The library has a docker container companion so you can have a source of sensor data in approximately 5 mins,
see the docker deployment section if your sink is either an avro file or an Azure Event Hub, if you want an
additional sink, have a look at the issues section.

The main characteristic is that it tries to simulate traffic with
similar timings, that is, it will release up to 400K readings per second,
one by one.
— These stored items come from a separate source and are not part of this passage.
-- ==== Sys2Proof/Certificates/Slice0/Obligations.lean ====
section
/-!
DEFINITION. The statements about the model for the provers: what each command does, what it leaves unchanged, and where it
completes.
-/

open Sys2Proof Sys2Proof.Machine

/-! The queue, reset and the shared frame. -/

/-- step takes the command at the front of the queue and answers exec of it on the state with the queue's rest; on an empty
queue a nanosecond passes while RST_L is high (the model's choice, assumption 1). -/
def Obligations.StepRunsFront : Prop :=
  (∀ (c : Instr) (q : List Instr) (s : State), step { s with pending := c :: q } = exec c { s with pending := q }) ∧
  ∀ s : State, s.pending = [] → ∃ t, step s = .next t ∧ (∀ o, o ≠ oTCK_TIME → t.reg o = s.reg o) ∧
    t = { s with regs := t.regs }

/-- Right after reset every register field reads what its Reset column gives: the value, the default generation's value for G (R568), 0
for a strap (R13; the last is assumption 7). The queue is empty and storage lists no byte, in canonical form. No logical CP issues, every
engine is OFF, every port DOWN, no partition is defined, no cache and no RLB holds an entry; a CP that is brought into service with entry capability c
starts in the state of R85. -/
def Obligations.ResetState : Prop :=
  (∀ off fs, regFields off = some fs → ∀ f ∈ fs, State.reset.fld off f.hi f.lo =
     match f.rst with
     | .val v => v
     | .g d => d
     | .s => 0) ∧
  State.reset.pending = [] ∧ State.reset.mem.cells = [] ∧ State.reset.mem.poison = [] ∧ State.reset.mem.wf ∧
  (∀ k, State.reset.issuing k = false) ∧ (∀ e : UnitId, State.reset.ceState e = ceOFF) ∧
  (∀ u : PortId, State.reset.lstate u = 0) ∧ (∀ n : PartId, State.reset.partState n = ptNONE) ∧
  (∀ t : SiteId, (State.reset.site t).l1d = [] ∧ (State.reset.site t).l1i = [] ∧ (State.reset.site t).l2 = [] ∧
    (State.reset.site t).rlb = []) ∧
  (∀ n : Fin 4, State.reset.tagCache[n] = []) ∧
  ∀ c : Cap, let r := CpRegs.init c
    (∀ d : BitVec 5, r.gr d = if d = 0 then TWord.ofFix 0 else TWord.ofRaw 0) ∧
    (∀ n : BitVec 3, (r.holds ⟨false, n⟩ = true ↔ n = 0)) ∧
    (∀ d : BitVec 5, d.toNat < 15 → r.cr d = Cap.null) ∧ r.cr 15 = c ∧ r.pc = c.base ∧ r.rs = [] ∧ r.ps = 0x4000

/-- A legal Rilel instruction is what the decoder finds in its word, every field of every format with every value; and what the decoder
finds in a word is an instruction whose word is that word, so no two words mean the same (R88, R97, R98, R110). -/
def Obligations.DecodeRoundTrip : Prop :=
  (∀ (k : CpId) (i : Instr), isRilel k i → i.legal = true → decodeRilel k (insnWord i) = some i) ∧
  ∀ (k : CpId) (w : BitVec 32) (i : Instr), decodeRilel k w = some i → isRilel k i ∧ insnWord i = w

/-- Main storage keeps its canonical form, addresses strictly rising and no byte listed that an unlisted one reads as, whatever command
runs.
Where it rests on the model's choices: assumption 8. -/
def Obligations.StorageStaysCanonical : Prop :=
  ∀ s t : State, s.mem.wf → step s = .next t → t.mem.wf

/-! Rilel: instructions on registers alone. -/

/-- INT and MUL on operands tagged RAW or FIX: g_d takes the value, FIX when both operands are FIX and else RAW; a write to g0 is discarded; nothing else changes but the program counter and the count of instructions
(R98, R99, R100, R158). The immediate forms on an operand tagged RAW or FIX: the result keeps the operand's tag (an immediate counts as FIX).
ADDI sign-extends, ANDI, ORI and XORI zero-extend; SHI takes its operation from bits 7:6 (R97, R99, R100). -/
def Obligations.IntegerResults : Prop :=
  (∀ (s : State) (k : CpId) (f : RForm),
     let r := s.cr k
     let a := r.gr f.a
     let b := r.gr f.b
     let n := b.data.toNat % 64
     let tag := if a.tag = tagFIX ∧ b.tag = tagFIX then tagFIX else tagRAW
     a.tag = tagRAW ∨ a.tag = tagFIX → b.tag = tagRAW ∨ b.tag = tagFIX → a.poison = false → b.poison = false →
     ∀ x ∈ ([(.add k f, BitVec.ofInt 64 (a.data.toInt + b.data.toInt)),
       (.sub k f, BitVec.ofInt 64 (a.data.toInt - b.data.toInt)),
       (.and k f, a.data &&& b.data), (.or k f, a.data ||| b.data), (.xor k f, a.data ^^^ b.data),
       (.andn k f, a.data &&& ~~~b.data), (.sll k f, BitVec.ofNat 64 (a.data.toNat * 2 ^ n)),
       (.srl k f, BitVec.ofNat 64 (a.data.toNat / 2 ^ n)), (.sra k f, BitVec.ofInt 64 (a.data.toInt / 2 ^ n)),
       (.rol k f, (a.data <<< n) ||| (a.data >>> (64 - n))),
       (.min k f, if a.data.toInt ≤ b.data.toInt then a.data else b.data),
       (.max k f, if a.data.toInt ≤ b.data.toInt then b.data else a.data),
       (.minu k f, if a.data.toNat ≤ b.data.toNat then a.data else b.data),
       (.maxu k f, if a.data.toNat ≤ b.data.toNat then b.data else a.data),
       (.mul k f, BitVec.ofNat 64 (a.data.toNat * b.data.toNat)),
       (.mulh k f, BitVec.ofInt 64 (a.data.toInt * b.data.toInt / 2 ^ 64)),
       (.mulhu k f, BitVec.ofNat 64 (a.data.toNat * b.data.toNat / 2 ^ 64)),
       (.mulhsu k f, BitVec.ofInt 64 (a.data.toInt * (b.data.toNat : Int) / 2 ^ 64))] : List (Instr × Word)),
       Ready s k x.1 f.pr → ∃ t col, exec x.1 s = .next t ∧ Retired s t k (r.next.setG f.d ⟨x.2, tag, col, false⟩)) ∧
  (∀ (s : State) (k : CpId) (f : IForm),
     let r := s.cr k
     let a := r.gr f.a
     let n := f.imm.toNat % 64
     a.tag = tagRAW ∨ a.tag = tagFIX → a.poison = false →
     ∀ x ∈ ([(.addi k f, BitVec.ofInt 64 (a.data.toInt + f.imm.toInt)), (.andi k f, BitVec.ofNat 64 (a.data.toNat &&& f.imm.toNat)),
       (.ori k f, BitVec.ofNat 64 (a.data.toNat ||| f.imm.toNat)), (.xori k f, BitVec.ofNat 64 (a.data.toNat ^^^ f.imm.toNat)),
       (.shi k f, if f.imm.toNat / 64 % 4 = 0 then BitVec.ofNat 64 (a.data.toNat * 2 ^ n)
         else if f.imm.toNat / 64 % 4 = 1 then BitVec.ofNat 64 (a.data.toNat / 2 ^ n)
         else if f.imm.toNat / 64 % 4 = 2 then BitVec.ofInt 64 (a.data.toInt / 2 ^ n)
         else (a.data <<< n) ||| (a.data >>> (64 - n)))] : List (Instr × Word)),
       Ready s k x.1 f.pr → ∃ t col, exec x.1 s = .next t ∧ Retired s t k (r.next.setG f.d ⟨x.2, a.tag, col, false⟩))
Then you can send it to a streaming sink (Azure Event Hub implemented)
or a disk option (Avro implemented).

## Docker deployment

The deployment is container based, you can just pull the container:
```
docker pull jgc31416/sensorizer:latest
```

Then pass the configuration as environment variables, set up the environment variables
depending on the sink you want, this is an example for the Avro file sink using an environment file,
see /docs folder:
```
docker run --env-file=avro_sink.cfg jgc31416/sensorizer:latest
```

You will get the generated files in the container.


### Avro file sink

You might want to map the output folder of the dump file into your container host.

```
export NUMBER_OF_SENSORS="10000"
export NUMBER_OF_HOURS="1"
export SINK_TYPE="file"                            # store sensor readings to a file
export RUNNING_MODE="batch"                        # send the readings one by one or in batch mode
export EVENT_DUMP_FILENAME="/tmp/event_dump.avro"  # Where to save the data
```


### Event Hub sink

```bash
export NUMBER_OF_SENSORS="10000"
export NUMBER_OF_HOURS="1"
export SINK_TYPE="event_hub"                       # store sensor readings to a file
export RUNNING_MODE="batch"                        # send the readings one by one or in batch mode
export EVENT_HUB_ADDRESS="amqps://<EventHubNamepace>.servicebus.windows.net/<EventHub>"
export EVENT_HUB_SAS_POLICY="<PolicyName>"
export EVENT_HUB_SAS_KEY="<SAS_KEY>"
```

### Distribution of the sensor readings

The distribution of the sensor readings is the following:

- Frequencies are: 15% 1.0s, 65% 60.0s, 20% 3600.0s (Percentage is over the number of sensors,
s is seconds per reading)
- Base reading values: 50% 1, 40% 500, 10% 1000


### Sensor format

```python
@dataclass
class TimeserieRecord:
    """
    Class for time series
    """

    ts: float  # epoch
    data_type: str  # string(3)
    plant: str  # string(3)
    quality: float
    schema: str  # string(6)
    tag: str  # UUID
    value: float
```



## Getting started with the library development

Clone the project from github and enjoy.

### Prerequisites

This software has been tested in Linux, it might work in other OSs but it
is definitely not warrantied.

```
- Ubuntu latest stable / Debian Stretch / Fedora +25
- Python 3.7 (Dataclasses and typing in the code)
- Docker (if you want a container deployment)
```

### Installing

Python requirements:

```
pip install -r requirements.txt
```


## Running the tests

As simple as:

```
pytest sensorizer/tests/
```


## Built With

* Python 3.7
* Docker

## Contributing

Simply put, per branch features, merge to master, so:
- Fork the repo.
- Make a feature branch and develop.
- Test :)
- Create a pull request for your new feature.